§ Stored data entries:

§ §

-- ==== Sys2Proof/Laws/Operands.lean ====
section
/-! SUPPORT. The laws of operands: what an operand reads, what a port holds, and where an issue's operands come to stand. -/

namespace Sys2Proof.Machine

/-- A value's number, in the words of the claims. -/
theorem Value.number_eq_some_iff (v : Value) (n : Nat) : Value.number v = some n ↔ IsNumber v n := by
  cases v <;> simp [Value.number, IsNumber]

theorem Value.number_eq_none_iff (v : Value) : Value.number v = none ↔ ∀ n, ¬ IsNumber v n := by
  simp only [← Value.number_eq_some_iff]
  cases Value.number v <;> simp

theorem Value.handle_eq_some_iff (v : Value) (h : Nat) : Value.handle v = some h ↔ v = .storage h := by
  cases v <;> simp [Value.handle]

theorem Value.handle_eq_none_iff (v : Value) : Value.handle v = none ↔ ∀ h, v ≠ .storage h := by
  cases v <;> simp [Value.handle]

theorem Value.descriptor_eq_some_iff (v : Value) (d : View) : Value.descriptor v = some d ↔ v = .view d := by
  cases v <;> simp [Value.descriptor]

theorem Value.descriptor_eq_none_iff (v : Value) : Value.descriptor v = none ↔ ∀ d, v ≠ .view d := by
  cases v <;> simp [Value.descriptor]

theorem Value.byteList_eq_some_iff (v : Value) (l : List Byte) : Value.byteList v = some l ↔ v = .bytes l := by
  cases v <;> simp [Value.byteList]

/-- A number that fits its width. -/
theorem Value.bits_of_isNumber {v : Value} {w : Nat} {x : BitVec w} (h : IsNumber v x.toNat) : Value.bits w v = some x := by
  rw [Value.bits, (Value.number_eq_some_iff v _).2 h]
  simp [x.isLt]

/-- The values that no number of the width is. -/
theorem Value.bits_eq_none_iff (w : Nat) (v : Value) : Value.bits w v = none ↔ ∀ n, IsNumber v n → 2 ^ w ≤ n := by
  simp only [← Value.number_eq_some_iff, Value.bits]
  cases Value.number v with
  | none => simp
  | some n =>
    by_cases h : n < 2 ^ w
    · simp [h]
    · simp [h]
      omega

/-- A port refuses exactly the values it cannot hold. -/
theorem Ports.put_eq_none_iff (p : Ports) (port : Port) (v : Value) : p.put port v = none ↔ Unfit port v := by
  cases port <;>
    simp only [Ports.put, Option.map_eq_none_iff, Unfit, Value.bits_eq_none_iff, Value.number_eq_none_iff,
      Value.handle_eq_none_iff, Value.descriptor_eq_none_iff, pow_one]

/-- An operand reads a value exactly where the claims say so. -/
theorem operandValue_iff (s : State) (o : Operand) (v : Value) : operandValue s.slots o = .ok v ↔ s.Reads o v := by
  cases o with
  | lit w => simp [operandValue, State.Reads]
  | slot n =>
    cases hg : slotGet s.slots n with
    | none => simp [operandValue, State.Reads, hg]
    | some w =>
      cases w <;> simp [operandValue, State.Reads, hg] <;> rintro rfl <;> simp

/-- A slot that may not be named is not read. -/
theorem operandValue_unreadable {s : State} {n : Nat} (h : s.Unreadable n) : ∃ r, operandValue s.slots (.slot n) = .error r := by
  rcases h with h | ⟨st, h⟩ <;> simp [operandValue, h]

/-- The operands of an issue are readable exactly where those on the format's ports are. -/
theorem readArgs_error {slots : List (Nat × Value)} {f : Format} {args : List (Port × Operand)} {port : Port} {o : Operand}
    {r : Refusal} (hm : (port, o) ∈ args) (hp : port ∈ portsOf f) (ho : operandValue slots o = .error r) :
    ∃ r', readArgs slots f args = .error r' := by
  cases h : readArgs slots f args with
  | error r' => exact ⟨r', rfl⟩
  | ok values =>
    induction args generalizing values with
    | nil => cases hm
    | cons c rest ih =>
      obtain ⟨q, x⟩ := c
      by_cases hq : q ∈ portsOf f
      · cases hx : operandValue slots x with
        | error e => simp [readArgs, hq, hx] at h
        | ok v =>
          cases hr : readArgs slots f rest with
          | error e => simp [readArgs, hq, hx, hr] at h
          | ok vs =>
            rcases List.mem_cons.1 hm with he | hm
            · cases he
              rw [hx] at ho
              cases ho
            · obtain ⟨_, h'⟩ := ih hm _ hr
              cases h'
      · have h' : readArgs slots f rest = .ok values := by simpa [readArgs, hq] using h
        rcases List.mem_cons.1 hm with he | hm
        · cases he
          exact absurd hp hq
        · obtain ⟨_, h''⟩ := ih hm _ h'
          cases h''

/-- Operands on the format's ports that can all be read are read. -/
theorem readArgs_exists {s : State} {f : Format} {args : List (Port × Operand)}
    (hr : ∀ c ∈ args, c.1 ∈ portsOf f → ∃ v, s.Reads c.2 v) : ∃ values, readArgs s.slots f args = .ok values := by
  induction args with
  | nil => exact ⟨[], rfl⟩
  | cons c rest ih =>
    obtain ⟨vs, hv⟩ := ih (fun c hc => hr c (List.mem_cons_of_mem _ hc))
    by_cases hm : c.1 ∈ portsOf f
    · obtain ⟨w, hw⟩ := hr c (by simp) hm
      exact ⟨(c.1, w) :: vs, by simp [readArgs, hm, (operandValue_iff s _ _).2 hw, hv]⟩
    · exact ⟨vs, by simp [readArgs, hm, hv]⟩

/-- The ports of the operands read are the format's, in the order written. -/
theorem readArgs_keys {slots : List (Nat × Value)} {f : Format} {args : List (Port × Operand)} {values : List (Port × Value)}
    (h : readArgs slots f args = .ok values) : values.map Prod.fst = (args.map Prod.fst).filter (fun port => decide (port ∈ portsOf f)) := by
  induction args generalizing values with
  | nil =>
    cases h
    simp
  | cons c rest ih =>
    obtain ⟨port, o⟩ := c
    by_cases hm : port ∈ portsOf f
    · cases ho : operandValue slots o with
      | error e => simp [readArgs, hm, ho] at h
      | ok v =>
        cases hr : readArgs slots f rest with
        | error e => simp [readArgs, hm, ho, hr] at h
        | ok vs =>
          simp only [readArgs, hm, ho, hr, if_true] at h
          cases h
          simp [hm, ih hr]
    · have h' : readArgs slots f rest = .ok values := by simpa [readArgs, hm] using h
      simp [hm, ih h']

/-- A value put on a port changes no other port, and not the code. -/
theorem Ports.put_other {p q : Ports} {port : Port} {v : Value} (h : p.put port v = some q) :
    q.op = p.op ∧ ∀ r, r ≠ port → q.get r = p.get r := by
  cases port <;> simp only [Ports.put, Option.map_eq_some_iff] at h <;> obtain ⟨w, -, rfl⟩ := h <;>
    exact ⟨rfl, fun r hr => by cases r <;> first | rfl | exact absurd rfl hr⟩

/-- Two fillings of the ports with the same code and the same value on every port are the same. -/
theorem Ports.ext_get {p q : Ports} (ho : p.op = q.op) (hg : ∀ r, p.get r = q.get r) : p = q := by
  have h : ∀ r ∈ allPorts, p.get r = q.get r := fun r _ => hg r
  simp only [allPorts, List.cons_append, List.nil_append, List.forall_mem_cons, Ports.get, Value.word.injEq, Value.bool.injEq,
    Value.view.injEq, Value.storage.injEq, Value.nat.injEq, Value.byte.injEq] at h
  cases p
  cases q
  simp_all

/-- Where no port of the format is presented twice, no port is read twice. -/
theorem readArgs_nodup {slots : List (Nat × Value)} {f : Format} {args : List (Port × Operand)} {values : List (Port × Value)}
    (h : readArgs slots f args = .ok values) : (values.map Prod.fst).Nodup ↔ ∀ port ∈ portsOf f, ¬ PresentedTwice args port := by
  rw [readArgs_keys h, List.nodup_iff_count_le_one]
  constructor
  · intro hc port hp
    have := hc port
    rw [List.count_filter (by simpa using hp)] at this
    simpa [PresentedTwice] using this
  · intro hc port
    by_cases hp : port ∈ portsOf f
    · rw [List.count_filter (by simpa using hp)]
      simpa [PresentedTwice] using hc port hp
    · rw [List.count_eq_zero.2 (by simp [hp])]
      omega

/-- A port read twice is a port of the format that is presented twice. -/
theorem readArgs_count {slots : List (Nat × Value)} {f : Format} {args : List (Port × Operand)} {values : List (Port × Value)}
    (h : readArgs slots f args = .ok values) {port : Port} (hc : 1 < (values.map Prod.fst).count port) :
    port ∈ portsOf f ∧ PresentedTwice args port := by
  rw [readArgs_keys h] at hc
  have hp : port ∈ portsOf f := by
    by_contra hn
    rw [List.count_eq_zero.2 (by simp [hn])] at hc
    omega
  rw [List.count_filter (by simpa using hp)] at hc
  exact ⟨hp, hc⟩

/-- Everything that putting values on their ports can do: no port is presented twice, each presented port comes to hold what its value put there, the others and
the code stay. -/
theorem latch_ok {values : List (Port × Value)} {p q : Ports} (h : latch values p = .ok q) :
    (values.map Prod.fst).Nodup ∧ q.op = p.op ∧ (∀ r, r ∉ values.map Prod.fst → q.get r = p.get r) ∧
      ∀ c ∈ values, ∃ t u : Ports, t.put c.1 c.2 = some u ∧ q.get c.1 = u.get c.1 := by
  induction values generalizing p with
  | nil =>
    cases h
    simp
  | cons c rest ih =>
    obtain ⟨port, v⟩ := c
    by_cases hm : port ∈ rest.map Prod.fst
    · rw [latch, if_pos hm] at h
      cases h
    rw [latch, if_neg hm] at h
    cases hp : p.put port v with
    | none => simp [hp] at h
    | some u =>
      simp only [hp] at h
      obtain ⟨i0, i1, i2, i3⟩ := ih h
      obtain ⟨o1, o2⟩ := Ports.put_other hp
      refine ⟨List.nodup_cons.2 ⟨hm, i0⟩, i1.trans o1, fun r hr => ?_, fun c hc => ?_⟩
      · simp only [List.map_cons, List.mem_cons, not_or] at hr
        rw [i2 r hr.2, o2 r hr.1]
      · rcases List.mem_cons.1 hc with rfl | hc
        · exact ⟨p, u, hp, i2 port hm⟩
        · exact i3 c hc

/-- Values of which each fits its port, no two on one port, are put there. -/
theorem latch_exists {values : List (Port × Value)} (p : Ports) (hn : (values.map Prod.fst).Nodup)
    (h : ∀ c ∈ values, ¬ Unfit c.1 c.2) : ∃ q, latch values p = .ok q := by
  cases hl : latch values p with
  | ok q => exact ⟨q, rfl⟩
  | error e =>
    obtain ⟨-, ⟨c, hc, -, q, hq⟩ | ⟨port, hr, -⟩⟩ := latch_error hl
    · exact absurd ((Ports.put_eq_none_iff q _ _).1 hq) (h c hc)
    · have := List.nodup_iff_count_le_one.1 hn port
      omega

/-- Values that were put on their ports fit them. -/
theorem latch_fits {values : List (Port × Value)} {p q : Ports} (h : latch values p = .ok q) : ∀ c ∈ values, ¬ Unfit c.1 c.2 := by
  intro c hc hu
  obtain ⟨-, -, -, h4⟩ := latch_ok h
  obtain ⟨t, u, h1, -⟩ := h4 c hc
  rw [(Ports.put_eq_none_iff t _ _).2 hu] at h1
  cases h1

/-- The form of a well-formed issue: its slots do not repeat, and every port of the format is presented. -/
theorem issue_form {dests : List Nat} {code : Byte} {args : List (Port × Operand)} {i : Instr} (hd : decodeOp code = .ok i)
    (hw : Statement.WellFormed (.issue dests code args) = true) :
    (dests = [] ∨ dests.length = partsOf i) ∧ dests.Nodup ∧ ∀ p ∈ portsOf (formatOf i), ∃ o, (p, o) ∈ args := by
  simp only [Statement.WellFormed, statementProblem, hd, issueProblem] at hw
  split at hw
  · simp at hw
  · rename_i h
    simp only [not_or, not_and, not_not] at h
    refine ⟨?_, h.2, ?_⟩
    · by_cases h0 : dests = []
      · exact .inl h0
      · exact .inr (h.1 h0)
    · split at hw
      · simp at hw
      · rename_i h3
        simpa using h3

/-- A value that a port holds as it stands on the ports `q`. -/
abbrev Ports.Holds (q : Ports) (port : Port) (v : Value) : Prop := ∀ t : Ports, ∃ u, t.put port v = some u ∧ u.get port = q.get port

/-- The step of an issue whose operands are read and fit: the operation run on ports that hold the format's operands and, on every
other port, what stood there. -/
theorem step_of_operands {s : State} {dests : List Nat} {code : Byte} {args : List (Port × Operand)} {i : Instr} (q : Ports)
    (hc : s.Clean) (hf : s.fetch = some (.issue dests code args)) (hd : decode [code] = .ok (i, []))
    (hw : Statement.WellFormed (.issue dests code args) = true) (h1 : ∀ port ∈ portsOf (formatOf i), ¬ PresentedTwice args port)
    (ho : q.op = s.ports.op)
    (hp : ∀ port ∈ portsOf (formatOf i), ∃ o v, (port, o) ∈ args ∧ s.Reads o v ∧ q.Holds port v)
    (hk : ∀ port, port ∉ portsOf (formatOf i) → q.get port = s.ports.get port) :
    step s = retired dests (exec i (s.present code q)) := by
  have hd' := (decode_single_iff _ _).1 hd
  have huniq : ∀ port ∈ portsOf (formatOf i), ∀ o o', (port, o) ∈ args → (port, o') ∈ args → o = o' := fun port hm o o' h h' => by
    have hc := h1 port hm
    obtain ⟨l, r, rfl⟩ := List.append_of_mem h
    have hl : port ∉ l.map Prod.fst ∧ port ∉ r.map Prod.fst := by
      simp only [PresentedTwice, List.map_append, List.map_cons, List.count_append, List.count_cons_self] at hc
      constructor <;> exact fun hx => by
        have := List.count_pos_iff.2 hx
        omega
    rcases List.mem_append.1 h' with h' | h'
    · exact absurd (List.mem_map.2 ⟨_, h', rfl⟩) hl.1
    · rcases List.mem_cons.1 h' with h' | h'
      · cases h'
        rfl
      · exact absurd (List.mem_map.2 ⟨_, h', rfl⟩) hl.2
  have hread : ∀ c ∈ args, c.1 ∈ portsOf (formatOf i) → ∃ v, s.Reads c.2 v ∧ q.Holds c.1 v := fun c hm hc1 => by
    obtain ⟨o, v, h1, h2, h3⟩ := hp c.1 hc1
    exact ⟨v, huniq _ hc1 _ _ h1 hm ▸ h2, h3⟩
  obtain ⟨values, hv⟩ := readArgs_exists (fun c hm hc1 => (hread c hm hc1).imp fun _ h => h.1)
  have hval : ∀ c ∈ values, c.1 ∈ portsOf (formatOf i) ∧ q.Holds c.1 c.2 := fun c hm => by
    obtain ⟨o, h1, h2, h3⟩ := (readArgs_ok hv c.1 c.2).1 hm
    obtain ⟨v, h4, h5⟩ := hread (c.1, o) h1 h2
    have := (operandValue_iff s o v).2 h4
    rw [this] at h3
    cases h3
    exact ⟨h2, h5⟩
  obtain ⟨p, hl⟩ := latch_exists (values := values) s.ports ((readArgs_nodup hv).2 h1) fun c hm hu => by
    obtain ⟨u, h1, -⟩ := (hval c hm).2 s.ports
    rw [(Ports.put_eq_none_iff _ _ _).2 hu] at h1
    cases h1
  obtain ⟨-, l1, l2, l3⟩ := latch_ok hl
  have hpq : p = q := Ports.ext_get (l1.trans ho.symm) fun r => by
    by_cases hr : r ∈ values.map Prod.fst
    · obtain ⟨c, hm, rfl⟩ := List.mem_map.1 hr
      obtain ⟨t, u, h1, h2⟩ := l3 c hm
      obtain ⟨u', h3, h4⟩ := (hval c hm).2 t
      rw [h1] at h3
      cases h3
      rw [h2, h4]
    · rw [l2 r hr]
      by_cases hq : r ∈ portsOf (formatOf i)
      · obtain ⟨o, v, h1, h2, -⟩ := hp r hq
        exact absurd (List.mem_map.2 ⟨(r, v), (readArgs_ok hv r v).2 ⟨o, h1, hq, (operandValue_iff s o v).2 h2⟩, rfl⟩) hr
      · exact (hk r hq).symm
  subst hpq
  exact (step_of_fetch hc hf hw).trans ((issue_eq hd' hv hl).trans (by cases exec i (s.present code p) <;> rfl))

theorem State.actionNumber_of_reads {s : State} {o : Operand} {n : Nat} (h : s.ReadsNumber o n) : s.actionNumber o = .ok n := by
  obtain ⟨v, hv, hn⟩ := h
  simp [State.actionNumber, (operandValue_iff s o v).2 hv, (Value.number_eq_some_iff v n).2 hn]

theorem State.actionHandle_of_reads {s : State} {o : Operand} {h : Nat} (ho : s.Reads o (.storage h)) (hl : h < s.storages.length) :
    s.actionHandle o = .ok h := by
  simp [State.actionHandle, (operandValue_iff s o _).2 ho, Value.handle, hl]

theorem State.actionView_of_reads {s : State} {o : Operand} {v : View} (ho : s.Reads o (.view v)) : s.actionView o = .ok v := by
  simp [State.actionView, (operandValue_iff s o _).2 ho, Value.descriptor]

theorem State.actionBytes_of_reads {s : State} {o : Operand} {l : List Byte} (ho : s.Reads o (.bytes l)) : s.actionBytes o = .ok l := by
  simp [State.actionBytes, (operandValue_iff s o _).2 ho, Value.byteList]

end Sys2Proof.Machine
end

§ §

§ PROBLEM DETAILS:
Count up the lines in the entries above where the word "absurd" appears, and give the figure with nothing added.

§ TASK RESULT:
6